If that were the true secret sauce of the economic success in China, why had it not taken off before the 2000s? Like, they have been that "aligned" and "want the same thing" and "run by engineers" since the 50s, no?
It kind of did. GDP per capita grew at around 6% per year from 1952-1980. It was starting from such a low base that it was still pretty low in 1980, but it was much improved. And Mao was not an engineer.
> why had it not taken off before the 2000s?
This topic has been discussed on Chinese forums and social media for like 1 million times. The short answer is it did. To give you a prefect example - the J-10 fighter jet was first tested in 1998, it shot down multiple best EU made fighter jets last year.

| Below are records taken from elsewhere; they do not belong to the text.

/-- A word is well formed when its instruction is, and P stands only on words that may begin a pair (R63, R69). -/
def Instr.mayPair : Instr → Bool
  | .add _ _ _ => false
  | .sub _ _ _ => false
  | .and _ _ _ => false
  | .or _ _ _ => false
  | .xor _ _ _ => false
  | .andn _ _ _ => false
  | .sll _ _ _ => false
  | .srl _ _ _ => false
  | .sra _ _ _ => false
  | .slt _ _ _ => false
  | .sltu _ _ _ => false
  | .min _ _ _ => false
  | .max _ _ _ => false
  | .minu _ _ _ => false
  | .maxu _ _ _ => false
  | .adds _ _ _ => false
  | .subs _ _ _ => false
  | .addi _ _ _ => false
  | .andi _ _ _ => false
  | .ori _ _ _ => false
  | .xori _ _ _ => false
  | .slli _ _ _ => false
  | .srli _ _ _ => false
  | .srai _ _ _ => false
  | .slti _ _ _ => false
  | .sltiu _ _ _ => false
  | .ldi _ _ => false
  | .lsh _ _ => false
  | .mul _ _ _ => false
  | .mulh _ _ _ => false
  | .mulhu _ _ _ => false
  | .div _ _ _ => false
  | .divCk _ _ _ => false
  | .divu _ _ _ => false
  | .divuCk _ _ _ => false
  | .rem _ _ _ => false
  | .remCk _ _ _ => false
  | .remu _ _ _ => false
  | .remuCk _ _ _ => false
  | .movz _ _ _ => false
  | .movn _ _ _ => false
  | .clz _ _ => false
  | .ctz _ _ => false
  | .popc _ _ => false
  | .fadd _ _ _ _ => false
  | .fsub _ _ _ _ => false
  | .fmul _ _ _ _ => false
  | .fdiv _ _ _ _ => false
  | .fsqrt _ _ _ => false
  | .fmin _ _ _ _ => false
  | .fmax _ _ _ _ => false
  | .fcsign _ _ _ _ => false
  | .fnsign _ _ _ _ => false
  | .fxsign _ _ _ _ => false
  | .feq _ _ _ _ => false
  | .flt _ _ _ _ => false
  | .fle _ _ _ _ => false
  | .fkind _ _ _ => false
  | .fcvt _ _ _ _ => false
  | .fcvti _ _ _ _ => false
  | .fcvtiu _ _ _ _ => false
  | .icvtf _ _ _ => false
  | .ucvtf _ _ _ => false
  | .fmadd _ _ _ _ _ => false
  | .fmsub _ _ _ _ _ => false
  | .fnmadd _ _ _ _ _ => false
  | .fnmsub _ _ _ _ _ => false
  | .beq _ _ _ => true
  | .bne _ _ _ => true
  | .blt _ _ _ => true
  | .bge _ _ _ => true
  | .bltu _ _ _ => true
  | .bgeu _ _ _ => true
  | .bmany _ _ => true
  | .bmnone _ _ => true
  | .bmall _ _ => true
  | .bmnall _ _ => true
  | .jal _ _ => true
  | .jalr _ _ _ => true
  | .crr _ _ => true
  | .crw _ _ => true
  | .crs _ _ _ => true
  | .crc _ _ _ => true
  | .exit => false
  | .scall _ => false
  | .brk => false
  | .hret => false
  | .sret => false
  | .ldB _ _ _ => true
  | .ldBu _ _ _ => true
  | .ldH _ _ _ => true
  | .ldHu _ _ _ => true
  | .ldW _ _ _ => true
  | .ldWu _ _ _ => true
  | .ldD _ _ _ => true
  | .stB _ _ _ => true
  | .stH _ _ _ => true
  | .stW _ _ _ => true
  | .stD _ _ _ => true
  | .ldV _ _ _ => true
  | .stV _ _ _ => true
  | .vgath _ _ _ _ => true
  | .vscat _ _ _ _ => true
  | .ldfe _ _ _ _ => true
  | .ldff _ _ _ _ => true
  | .stfe _ _ _ _ => true
  | .stf _ _ _ _ => true
  | .ste _ _ _ _ => true
  | .ldBuAcq _ _ _ _ => true
  | .ldHuAcq _ _ _ _ => true
  | .ldWuAcq _ _ _ _ => true
  | .ldDAcq _ _ _ _ => true
  | .stBRel _ _ _ _ => true
  | .stHRel _ _ _ _ => true
  | .stWRel _ _ _ _ => true
  | .stDRel _ _ _ _ => true
  | .amoAdd _ _ _ _ _ => true
  | .amoAnd _ _ _ _ _ => true
  | .amoOr _ _ _ _ _ => true
  | .amoXor _ _ _ _ _ => true
  | .amoMax _ _ _ _ _ => true
  | .amoMin _ _ _ _ _ => true
  | .amoSwap _ _ _ _ _ => true
  | .amoFadd _ _ _ _ _ => true
  | .amoMaxu _ _ _ _ _ => true
  | .amoMinu _ _ _ _ _ => true
  | .amoFmax _ _ _ _ _ => true
  | .amoFmin _ _ _ _ _ => true
  | .lres _ _ _ _ => true
  | .scnd _ _ _ _ _ => true
  | .cas _ _ _ _ _ => true
  | .red _ _ _ _ _ _ => true
  | .redo _ _ _ => true
  | .ordset _ _ _ => true
  | .fence _ _ => true
  | .cpub _ _ _ => true
  | .barArr _ _ _ => true
  | .barWt _ _ => true
  | .bar _ _ _ => true
  | .mon _ _ => true
  | .monx => true
  | .wait _ => true
  | .fill _ _ => true
  | .openReg _ => true
  | .msend _ _ => true
  | .mrecv _ _ _ => true
  | .mpoll _ _ _ => true
  | .spawn _ _ _ => false
  | .mig _ => false
  | .gang _ _ => false
  | .split => false
  | .cfgld _ _ => true
  | .lnch _ _ => true
  | .snap _ => false
  | .snend => false
  | .txb _ => false
  | .txc _ => false
  | .txa => false
  | .mma _ _ _ => true
  | .gmma _ _ _ => true
  | .mmas _ _ _ => true
  | .mzero _ => true
  | .mdrain _ _ _ => true
  | .mdrainZ _ _ _ => true
  | .mdrainRel _ _ _ => true
  | .mvaToVector _ _ _ => true
  | .mvaToAccumulator _ _ _ => true
  | .mwait _ => true
  | .mwaitRel _ => true
  | .cpy _ _ _ => true
  | .cpy2 _ _ _ => true
  | .gath _ _ _ => true
  | .scat _ _ _ => true
  | .wsld _ _ _ => true
  | .cwait _ => true
  | .gres => true
  | .gcan => true
  | .swset _ _ => true
  | .swwait _ _ _ => true
  | .serve _ _ _ _ => true
  | .servn _ _ _ _ => true
  | .vbcst _ _ _ => false
  | .vins _ _ _ => false
  | .vext _ _ _ => false
  | .vexts _ _ _ => false
  | .mtm _ _ => false
  | .mfm _ _ => false
  | .mpopc _ _ => false
  | .mffs _ _ => false
  | .vfaddS _ _ _ _ => false
  | .vfsubS _ _ _ _ => false
  | .vfmulS _ _ _ _ => false
  | .vfdivS _ _ _ _ => false
  | .vfsqrtS _ _ _ => false
  | .vfminS _ _ _ _ => false
  | .vfmaxS _ _ _ _ => false
  | .vfcsignS _ _ _ _ => false
  | .vfnsignS _ _ _ _ => false
  | .vfxsignS _ _ _ _ => false
  | .vadd _ _ _ _ => false
  | .vsub _ _ _ _ => false
  | .vmul _ _ _ _ => false
  | .vand _ _ _ _ => false
  | .vor _ _ _ _ => false
  | .vxor _ _ _ _ => false
  | .vsll _ _ _ _ => false
  | .vsrl _ _ _ _ => false
  | .vsra _ _ _ _ => false
  | .vmin _ _ _ _ => false
  | .vmax _ _ _ _ => false
  | .vminu _ _ _ _ => false
  | .vmaxu _ _ _ _ => false
  | .vadds _ _ _ _ => false
  | .vsubs _ _ _ _ => false
  | .vfmaddS _ _ _ _ _ => false
  | .vfeqS _ _ _ _ => false
  | .vfltS _ _ _ _ => false
  | .vfleS _ _ _ _ => false
  | .veq _ _ _ _ => false
  | .vne _ _ _ _ => false
  | .vlt _ _ _ _ => false
  | .vle _ _ _ _ => false
  | .vltu _ _ _ _ => false
  | .vleu _ _ _ _ => false
  | .mand _ _ _ => false
  | .mor _ _ _ => false
  | .mxor _ _ _ => false
  | .mandn _ _ _ => false
  | .mnot _ _ => false
  | .vcvtWS _ _ _ => false
  | .vcvtWuS _ _ _ => false
  | .vcvtSW _ _ _ => false
  | .vcvtSWu _ _ _ => false
  | .vcvtHS _ _ _ => false
  | .vcvtBfS _ _ _ => false
  | .vcvtSHLo _ _ _ => false
  | .vcvtSHHi _ _ _ => false
  | .vcvtSBfLo _ _ _ => false
  | .vcvtSBfHi _ _ _ => false
  | .vquantTap8P0 _ _ _ => false
  | .vquantTap8P1 _ _ _ => false
  | .vquantTap6P0 _ _ _ => false
  | .vquantTap6P1 _ _ _ => false
  | .vdeqTap8Q0 _ _ _ _ => false
  | .vdeqTap8Q1 _ _ _ _ => false
  | .vdeqTap8Q2 _ _ _ _ => false
  | .vdeqTap8Q3 _ _ _ _ => false
  | .vdeqTap6Q0 _ _ _ _ => false
  | .vdeqTap6Q1 _ _ _ _ => false
  | .vdeqTap6Q2 _ _ _ _ => false
  | .vdeqTap6Q3 _ _ _ _ => false
  | .vdeqTap6Q4 _ _ _ _ => false
  | .vcnzB _ _ _ => false
  | .vcnzTap6 _ _ _ => false
  | .vcnzH _ _ _ => false
  | .vcnzS _ _ _ => false
  | .vcnzW _ _ _ => false
  | .vredFaddS _ _ _ => false
  | .vredFminS _ _ _ => false
  | .vredFmaxS _ _ _ => false
  | .vredAdd _ _ _ => false
  | .vredMin _ _ _ => false
  | .vredMax _ _ _ => false
  | .vredMinu _ _ _ => false
  | .vredMaxu _ _ _ => false
  | .vredAnd _ _ _ => false
  | .vredOr _ _ _ => false
  | .vredXor _ _ _ => false
  | .vperm _ _ _ _ => false
  | .vrot _ _ _ _ => false
  | .vmerge _ _ _ _ => false
  | .vfrecipS _ _ _ => false
  | .vfrsqrtS _ _ _ => false
  | .vfexp2S _ _ _ => false
  | .vflog2S _ _ _ => false
  | .longOperationCompletion _ => false
  | .fillArrival _ => false
  | .openWaitLimit _ => false
  | .interruptTaken _ => false
  | .gangFollowerIssue _ => false
  | .threadRetirement _ => false
  | .slotScrub _ => false
  | .contextArrival _ => false
  | .contextInstallation _ => false
  | .spillMove _ _ => false
  | .contextReply _ _ => false
  | .refusalResend _ => false
  | .migrationWaitLimit _ _ => false
  | .contextSwitchScrub _ _ => false
  | .timeTick _ => false
  | .clusterCacheAccess _ => false
  | .homeLoad _ => false
  | .homeStore _ => false
  | .storeAcknowledgement _ => false
  | .atomicUnitOperation _ => false
  | .reductionApply _ => false
  | .ordsetDeclaration _ => false
  | .sliceOrderedMerge _ => false
  | .reservationExpiry _ _ => false
  | .instructionLineFill _ _ => false
  | .pageWalkCompletion _ _ => false
  | .remoteRequestArrival _ => false
  | .remotePortAccess _ => false
  | .taggedOperationPerformed _ _ => false
  | .taggedReply _ _ _ _ _ => false
  | .taggedWaitLimit _ _ => false
  | .taggedBudgetExpiry _ _ => false
  | .taggedCancelArrival _ _ => false
  | .monitorArmAcknowledgement _ _ _ _ => false
  | .monitorLatch _ _ _ _ => false
  | .waitTimeout _ _ => false
  | .barrierArrival _ _ _ _ => false
  | .barrierPhaseCompletion _ => false
  | .barrierRelease _ _ _ => false
  | .barrierWaitLimit _ _ => false
  | .messageArrival _ => false
  | .messageReply _ _ => false
  | .mailboxNoticeArrival _ _ => false
  | .mailboxWaitLimit _ _ => false
  | .registryRequest _ _ => false
  | .registryAnswer _ _ _ _ _ => false
  | .floorSample _ => false
  | .floorApply _ _ => false
  | .collectorSweep _ => false
  | .transactionPrepare _ _ _ => false
  | .transactionVotesComplete _ _ => false
  | .transactionCommitApply _ _ _ _ => false
  | .publishMark _ _ => false
  | .cpubTimeBroadcast _ _ _ _ => false
  | .shootdownCompletion _ _ => false
  | .copyCommandStart _ => false
  | .copyBlockRead _ => false
  | .copyBlockWrite _ _ _ => false
  | .copyBlockAcknowledgement _ _ _ _ => false
  | .syncWordWaitLimit _ _ => false
  | .tileCommandStart _ => false
  | .tileCommandCompletion _ => false
  | .gmmaJoin _ => false
  | .accumulatorReleaseStep _ _ => false
  | .tileWaitLimit _ => false
  | .weightStoreRefresh _ => false
  | .drainArrival _ => false
  | .drainCompletion _ _ => false
  | .callArrival _ => false
  | .argumentPortAccept _ => false
  | .resultPortTake _ => false
  | .serverReply _ _ => false
  | .serverResult _ => false
  | .configurationLoad _ _ _ => false
  | .configurationLoadCompletion _ _ => false
  | .memoryPortAccess _ _ => false
  | .memoryPortReply _ _ _ _ _ _ => false
  | .portTranslationRefill _ _ _ => false
  | .counterChainEmit _ _ => false
  | .reductionUnitStep _ _ => false
  | .specialFunctionStep _ _ => false
  | .butterflyConversion _ => false
  | .markerPass _ _ => false
  | .cellPass _ _ => false
  | .cellAdd _ _ => false
  | .cellSub _ _ => false
  | .cellMul _ _ => false
  | .cellAnd _ _ => false
  | .cellOr _ _ => false
  | .cellXor _ _ => false
  | .cellShl _ _ => false
  | .cellShr _ _ => false
  | .cellSra _ _ => false
  | .cellMin _ _ => false
  | .cellMax _ _ => false
  | .cellSeq _ _ => false
  | .cellSlt _ _ => false
  | .cellSltu _ _ => false
  | .cellSel _ _ => false
  | .cellFaddS _ _ => false
  | .cellFmulS _ _ => false
  | .cellFmaS _ _ => false
  | .cellFmaxS _ _ => false
  | .cellFminS _ _ => false
  | .cellFltS _ _ => false
  | .cellCbr _ _ => false
  | .cellSteer _ _ => false
  | .cellCvtSW _ _ => false
  | .cellCvtWS _ _ => false
  | .cellFnc _ _ => false
  | .linkTokenArrival _ _ _ => false
  | .linkCreditReturn _ _ => false
  | .streamGraphStart _ => false
  | .phaseEnd _ => false
  | .graphSwap _ _ _ _ => false
  | .arbiterFreeze _ => false
  | .snapArrival _ _ _ => false
  | .queueDoorbell _ _ _ => false
  | .completionRingRelease _ _ _ => false
  | .lnchSubmission _ => false
  | .launchAdmission _ => false
  | .placementRequest _ => false
  | .placementAnswer _ _ _ => false
  | .launchStart _ _ => false
  | .launchCompletion _ => false
  | .completionReport _ => false
  | .abort _ _ => false
  | .hcall _ _ _ => false
  | .inti _ _ _ => false
  | .preempt _ _ => false
  | .psave _ => false
  | .coreRecordWrite _ => false
  | .weightStoreSave _ => false
  | .rookRecordWrite _ => false
  | .saveHeaderWrite _ => false
  | .resume _ _ => false
  | .resumedThreadStart _ => false
  | .tlbiContext _ _ _ => false
  | .tlbiPage _ _ _ _ => false
  | .tlbiAll _ _ _ => false
  | .mboxWrite _ _ => false
  | .vpoolWrite _ _ => false
  | .hostWrite _ _ _ => false
  | .hostRead _ _ _ => false
  | .softError _ => false
  | .flitReplay _ => false
  | .shadowBundle _ => false
  | .checkpoint _ => false
  | .mirroredRollback _ _ _ => false
  | .releaseRegion _ => false
  | .retireCluster _ => false
  | .retirementDone _ => false
  | .lpddr6Refresh _ _ => false
  | .pcycBeacon _ _ => false
  | .coldReset _ _ => false
  | .podIdentityTimeout _ => false
  | .dieRelease _ => false
  | .status _ => false
  | .loadfw _ _ => false
  | .reset _ _ => false
  | .attest _ _ => false
  | .telem _ => false
  | .setlim _ _ => false
  | .setpod _ _ => false
  | .getrep _ => false
  | .unknownOpcode _ _ => false
  | .telemetryRefresh _ => false
  | .clockStepDown _ => false
  | .clockStepUp _ => false
  | .thermalLimit _ => false
  | .podClockStepChange _ => false
  | .fillAcknowledgement _ _ => false
  | .commitAcknowledgement _ _ _ => false
  | .hostWriteAcknowledgement _ _ _ => false
  | .imageCacheInvalidation _ _ => false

They did. Developmental state for huge country = phases measured in generations. 1.4B can't get away with building a few industries like other tigers, JP/SKR/TW/SG who can capture a few highend and do fine per capita.
TLDR timeline
50s-70s was soviet engineers / knowledge transfer from post war wreckage. Built basic industry, 80s-10s was relentlessly building out every industrial chain for every sector except leading edge because lack talent. Talent pipeline was 90s-00s building out academic system, 2010s-20s was brrrting tertiary talent. Couldn't brrrt tertiary talent without teaching peasants literacy in 60s, and then having literate parents in 80s family planning (i.e. one child policy) which filtered generations of 1-2 kid households where surplus went towards education/tertiary. All the recent highend progress recently was result from that, step by step building on generational phase/timescale. PRC only passed US in total STEM a few years ago, now they on trend to talent inflection point 2x-3x STEM vs US in next 20 years. People mock one child policy, but it was exactly choreographed for this outcome, one of few cases of generational peasant to phd planning, though 50 year foresight to build up greatest high skill demographic dividend in human history, not 100 year foresight because cost is shit TFR in the next 50 years.